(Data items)
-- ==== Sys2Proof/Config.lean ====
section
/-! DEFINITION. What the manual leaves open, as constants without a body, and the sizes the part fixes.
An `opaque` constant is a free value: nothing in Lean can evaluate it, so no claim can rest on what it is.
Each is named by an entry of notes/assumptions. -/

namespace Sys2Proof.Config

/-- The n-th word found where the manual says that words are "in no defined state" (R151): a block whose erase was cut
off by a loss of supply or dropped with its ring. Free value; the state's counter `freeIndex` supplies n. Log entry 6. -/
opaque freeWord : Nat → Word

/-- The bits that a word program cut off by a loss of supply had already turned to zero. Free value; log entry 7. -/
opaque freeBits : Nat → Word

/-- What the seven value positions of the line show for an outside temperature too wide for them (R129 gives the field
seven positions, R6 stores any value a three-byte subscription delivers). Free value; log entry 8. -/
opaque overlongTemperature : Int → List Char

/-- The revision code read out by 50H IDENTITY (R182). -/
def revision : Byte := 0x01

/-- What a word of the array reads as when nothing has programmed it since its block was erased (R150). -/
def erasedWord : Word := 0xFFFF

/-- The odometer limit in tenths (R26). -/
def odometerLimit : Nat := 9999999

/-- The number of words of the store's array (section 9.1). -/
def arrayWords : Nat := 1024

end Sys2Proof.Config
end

AIM OF THE EXERCISE
From the line containing "erased (R150). -/" down to the last line of the data above, copy every line exactly; leave out all other lines.

TASK RESULT
/-- What a word of the array reads as when nothing has programmed it since its block was erased (R150). -/
def erasedWord : Word := 0xFFFF

/-- The odometer limit in tenths (R26). -/
def odometerLimit : Nat := 9999999

/-- The number of words of the store's array (section 9.1). -/
def arrayWords : Nat := 1024

end Sys2Proof.Config
end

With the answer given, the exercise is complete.